What is being asked:
From the data below, set down exactly the lines between the one holding "cons d m ih =>" and the one holding "written, in every memory. -/", inclusive, and no others.

Input for this task:

-- ==== Sys2Proof/Laws/Memory.lean ====
section
/-! SUPPORT. Read after write, and every memory operation keeps the canonical form. -/

namespace Sys2Proof.Machine

theorem Memory.read_erase_same (a : Nat) (m : Memory) : Memory.read a (Memory.erase a m) = Config.memReset := by
  induction m with
  | nil => rfl
  | cons c m ih =>
    by_cases h : a = c.1
    · simpa [Memory.erase, h] using h ▸ ih
    · simpa [Memory.erase, Memory.read, h] using ih

theorem Memory.read_erase_other {a b : Nat} (h : b ≠ a) (m : Memory) :
    Memory.read b (Memory.erase a m) = Memory.read b m := by
  induction m with
  | nil => rfl
  | cons c m ih =>
    by_cases ha : a = c.1
    · have : b ≠ c.1 := ha ▸ h
      simpa [Memory.erase, Memory.read, ← ha, h] using ih
    · simp [Memory.erase, Memory.read, ha, ih]

theorem Memory.read_insert_same (a : Nat) (v : Byte) {m : Memory} (h : ∀ c ∈ m, c.1 ≠ a) :
    Memory.read a (Memory.insert a v m) = v := by
  induction m with
  | nil => simp [Memory.insert, Memory.read]
  | cons c m ih =>
    have hc : a ≠ c.1 := (h c (by simp)).symm
    by_cases hl : a < c.1
    · simp [Memory.insert, Memory.read, hl]
    · simpa [Memory.insert, Memory.read, hl, hc] using ih fun d hd => h d (by simp [hd])

theorem Memory.read_insert_other {a b : Nat} (h : b ≠ a) (v : Byte) (m : Memory) :
    Memory.read b (Memory.insert a v m) = Memory.read b m := by
  induction m with
  | nil => simp [Memory.insert, Memory.read, h]
  | cons c m ih =>
    by_cases hl : a < c.1
    · simp [Memory.insert, Memory.read, hl, h]
    · simp [Memory.insert, Memory.read, hl, ih]

theorem Memory.erase_keys (a : Nat) (m : Memory) : ∀ c ∈ Memory.erase a m, c.1 ≠ a := by
  induction m with
  | nil => simp [Memory.erase]
  | cons d m ih =>
    by_cases h : a = d.1
    · rw [Memory.erase, if_pos h]
      exact ih
    · intro c hc
      simp only [Memory.erase, h, if_false, List.mem_cons] at hc
      rcases hc with rfl | hc
      · exact fun e => h e.symm
      · exact ih c hc

/-- A read of the cell written gives the byte written, in every memory. -/
@[simp] theorem Memory.read_write_same (a : Nat) (v : Byte) (m : Memory) :
    Memory.read a (Memory.write a v m) = v := by
  by_cases h : v = Config.memReset
  · simp [Memory.write, h, Memory.read_erase_same]
  · simp [Memory.write, h, Memory.read_insert_same a v (Memory.erase_keys a m)]

/-- A write leaves every other cell alone, in every memory. -/
theorem Memory.read_write_other {a b : Nat} (h : b ≠ a) (v : Byte) (m : Memory) :
    Memory.read b (Memory.write a v m) = Memory.read b m := by
  by_cases hv : v = Config.memReset
  · simp [Memory.write, hv, Memory.read_erase_other h]
  · simp [Memory.write, hv, Memory.read_insert_other h, Memory.read_erase_other h]

theorem Memory.wfFrom_mono {lo lo' : Nat} (h : lo' ≤ lo) {m : Memory} (hm : Memory.wfFrom lo m = true) :
    Memory.wfFrom lo' m = true := by
  cases m with
  | nil => rfl
  | cons c m =>
    simp only [Memory.wfFrom, Bool.and_eq_true, decide_eq_true_eq] at hm ⊢
    exact ⟨⟨⟨by omega, hm.1.1.2⟩, hm.1.2⟩, hm.2⟩

theorem Memory.wfFrom_erase {lo : Nat} (a : Nat) {m : Memory} (hm : Memory.wfFrom lo m = true) :
    Memory.wfFrom lo (Memory.erase a m) = true := by
  induction m generalizing lo with
  | nil => rfl
  | cons c m ih =>
    have ⟨⟨⟨hlo, hb⟩, hv⟩, htl⟩ : ((lo ≤ c.1 ∧ c.1 < Config.memSize) ∧ c.2 ≠ Config.memReset) ∧
        Memory.wfFrom (c.1 + 1) m = true := by
      simpa [Memory.wfFrom, Bool.and_eq_true] using hm
    by_cases h : a = c.1
    · simpa [Memory.erase, h] using h ▸ Memory.wfFrom_mono (by omega) (ih htl)
    · simp [Memory.erase, h, Memory.wfFrom, hlo, hb, hv, ih htl]

theorem Memory.wfFrom_insert {lo a : Nat} {v : Byte} (hlo : lo ≤ a) (ha : a < Config.memSize)
    (hv : v ≠ Config.memReset) {m : Memory} (hm : Memory.wfFrom lo m = true) (hk : ∀ c ∈ m, c.1 ≠ a) :
    Memory.wfFrom lo (Memory.insert a v m) = true := by
  induction m generalizing lo with
  | nil => simp [Memory.insert, Memory.wfFrom, hlo, ha, hv]
  | cons c m ih =>
    have ⟨⟨⟨hlo', hb⟩, hv'⟩, htl⟩ : ((lo ≤ c.1 ∧ c.1 < Config.memSize) ∧ c.2 ≠ Config.memReset) ∧
        Memory.wfFrom (c.1 + 1) m = true := by
      simpa [Memory.wfFrom, Bool.and_eq_true] using hm
    have hne : c.1 ≠ a := hk c (by simp)
    by_cases hl : a < c.1
    · simp [Memory.insert, Memory.wfFrom, hl, hlo, ha, hv, hb, hv', htl, Nat.succ_le_of_lt hl]
    · simp [Memory.insert, Memory.wfFrom, hl, hlo', hb, hv',
        ih (lo := c.1 + 1) (by omega) htl fun d hd => hk d (by simp [hd])]

/-- A write inside memory keeps the canonical form. -/
theorem Memory.wf_write {a : Nat} (ha : a < Config.memSize) (v : Byte) {m : Memory} (hm : m.wf = true) :
    (Memory.write a v m).wf = true := by
  by_cases h : v = Config.memReset
  · simpa [Memory.write, h, Memory.wf] using Memory.wfFrom_erase a hm
  · simpa [Memory.write, h, Memory.wf] using
      Memory.wfFrom_insert (Nat.zero_le a) ha h (Memory.wfFrom_erase a hm) (Memory.erase_keys a m)

/-- Filling cells keeps the canonical form. -/
theorem Memory.wf_fill (a : Nat) (bytes : List Byte) {m : Memory} (hm : m.wf = true) :
    (Memory.fill a bytes m).wf = true := by
  induction bytes generalizing a m with
  | nil => exact hm
  | cons v vs ih =>
    by_cases h : a < Config.memSize
    · simpa [Memory.fill, h] using ih (a + 1) (Memory.wf_write h v hm)
    · simpa [Memory.fill, h] using hm

/-- The memory after reset has the canonical form. -/
theorem State.reset_mem_wf : State.reset.mem.wf = true := rfl

theorem Memory.read_fill_below {a b : Nat} (h : b < a) (bytes : List Byte) (m : Memory) :
    Memory.read b (Memory.fill a bytes m) = Memory.read b m := by
  induction bytes generalizing a m with
  | nil => rfl
  | cons v vs ih =>
    by_cases hs : a < Config.memSize
    · simp [Memory.fill, hs, ih (show b < a + 1 by omega), Memory.read_write_other (show b ≠ a by omega)]
    · simp [Memory.fill, hs]

/-- What each cell holds after a fill: the byte that fell on it, or what it held before. -/
theorem Memory.read_fill (a b : Nat) (bytes : List Byte) (m : Memory) :
    Memory.read b (Memory.fill a bytes m) =
      if a ≤ b ∧ b < Config.memSize then (bytes[b - a]?).getD (Memory.read b m) else Memory.read b m := by
  induction bytes generalizing a m with
  | nil => simp [Memory.fill]
  | cons v vs ih =>
    by_cases hs : a < Config.memSize
    · rcases Nat.lt_trichotomy b a with h | h | h
      · have : ¬ a ≤ b := by omega
        simp [Memory.read_fill_below h, this]
      · subst h
        simp [Memory.fill, hs, Memory.read_fill_below (Nat.lt_succ_self b)]
      · have e : b - a = (b - (a + 1)) + 1 := by omega
        have hle : a + 1 ≤ b := h
        have hle' : a ≤ b := by omega
        rw [Memory.fill, if_pos hs, ih, Memory.read_write_other (show b ≠ a by omega), e]
        simp [hle, hle']
    · have : ¬ (a ≤ b ∧ b < Config.memSize) := by omega
      simp [Memory.fill, hs, this]

end Sys2Proof.Machine
end

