-- ==== Sys2Proof/Tests/Slice0.lean ====
section
/-! SUPPORT. Small tests, each about one step or one decoding. Expected results are the spec's own
vectors (spec/95_test_vectors.md, named in each comment) or written out from its encoding tables. The
second part shows, for each statement with hypotheses, a state and operands that meet them. -/

namespace Sys2Proof.Tests

open Sys2Proof.Machine

/-- A running machine with these bytes at `pc`, all else as after reset. -/
def placed (pc : Nat) (bytes : List Byte) : State := placeAtPc bytes { State.reset with pc := pc }

/-- What `f` reads from the state after one step. -/
def after {α : Type} (s : State) (f : State → α) : Option α :=
  match step s with
  | .next t => some (f t)
  | .fault _ => none
  | .refused _ => none

/-! ### Decoding: one word per constructor, written out from spec/30_encoding.md R51 and R55 -/

theorem test_decode_ldi : decode [0b10000010#8, 0b00000111#8, 0b11111111#8] = .ok (.ldi 7 255, []) := by decide
theorem test_decode_prn : decode [0b01000111#8, 0b00000101#8] = .ok (.prn 5, []) := by decide
theorem test_decode_hlt : decode [0b00000001#8, 0b00001001#8] = .ok (.hlt, [9]) := by decide
theorem test_decode_add : decode [0b10100000#8, 0b00000010#8, 0b00000011#8] = .ok (.add 2 3, []) := by decide
theorem test_decode_mul : decode [0b10100010#8, 0b00000110#8, 0b00000001#8] = .ok (.mul 6 1, []) := by decide
theorem test_decode_push : decode [0b01000101#8, 0b00000001#8] = .ok (.push 1, []) := by decide
theorem test_decode_pop : decode [0b01000110#8, 0b00000010#8] = .ok (.pop 2, []) := by decide
theorem test_decode_call : decode [0b01010000#8, 0b00000100#8] = .ok (.call 4, []) := by decide
theorem test_decode_ret : decode [0b00010001#8] = .ok (.ret, []) := by decide
theorem test_decode_cmp : decode [0b10100111#8, 0b00000000#8, 0b00000111#8] = .ok (.cmp 0 7, []) := by decide
theorem test_decode_jmp : decode [0b01010100#8, 0b00000011#8] = .ok (.jmp 3, []) := by decide
theorem test_decode_jeq : decode [0b01010101#8, 0b00000100#8] = .ok (.jeq 4, []) := by decide
theorem test_decode_jne : decode [0b01010110#8, 0b00000011#8] = .ok (.jne 3, []) := by decide
/-- F5: one bit away from LDI; all eight bits are matched. -/
theorem test_decode_invalid : decode [0x83#8, 0, 1] = .error (.invalidOpcode 0x83#8) := by decide
theorem test_decode_short : decode [0x82#8, 0] = .error (.missingOperand 2) := by decide
/-- `A0 00 01` numbered as the table numbers it, and the same with the operand bits left out. -/
theorem test_table_word : decodeTableWord 24 0x0100A0 = some (.add 0 1) ∧ decodeTableWord 8 0xA0 = some (.add 0 0) := by decide
theorem test_fetch_word : after (State.reset.withFetchWord 24 0x080082) (fun t => (t.reg 0, t.pc)) = some (8, 3) := by decide

/-! ### Well-formedness: one ill-formed term for each check -/

theorem test_wf_accepts : (Instr.ldi 7 255).wellFormed = true ∧ (Instr.add 7 0).wellFormed = true := by decide
theorem test_wf_ldi : (Instr.ldi 8 0).wellFormed = false := by decide
theorem test_wf_prn : (Instr.prn 8).wellFormed = false := by decide
theorem test_wf_add : (Instr.add 8 0).wellFormed = false ∧ (Instr.add 0 8).wellFormed = false := by decide
theorem test_wf_mul : (Instr.mul 8 0).wellFormed = false ∧ (Instr.mul 0 8).wellFormed = false := by decide
theorem test_wf_push : (Instr.push 8).wellFormed = false := by decide
theorem test_wf_pop : (Instr.pop 255).wellFormed = false := by decide
theorem test_wf_call : (Instr.call 8).wellFormed = false := by decide
theorem test_wf_cmp : (Instr.cmp 8 0).wellFormed = false ∧ (Instr.cmp 0 8).wellFormed = false := by decide
theorem test_wf_jmp : (Instr.jmp 8).wellFormed = false := by decide
theorem test_wf_jeq : (Instr.jeq 128).wellFormed = false := by decide
theorem test_wf_jne : (Instr.jne 8).wellFormed = false := by decide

Task answer:
  | cons d m ih =>
    by_cases h : a = d.1
    · rw [Memory.erase, if_pos h]
      exact ih
    · intro c hc
      simp only [Memory.erase, h, if_false, List.mem_cons] at hc
      rcases hc with rfl | hc
      · exact fun e => h e.symm
      · exact ih c hc

/-- A read of the cell written gives the byte written, in every memory. -/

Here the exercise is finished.